What is expected:
Going line by line through the listing below, count each line that includes the word "Machine", and reply with the count only.

Given data:
-- ==== Sys2Proof/Machine/Dispatch.lean ====
section
/-! DEFINITION. The dispatcher: every command of the table with the one meaning it calls. -/

namespace Sys2Proof.Machine

open Sys2Proof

Answer section:
2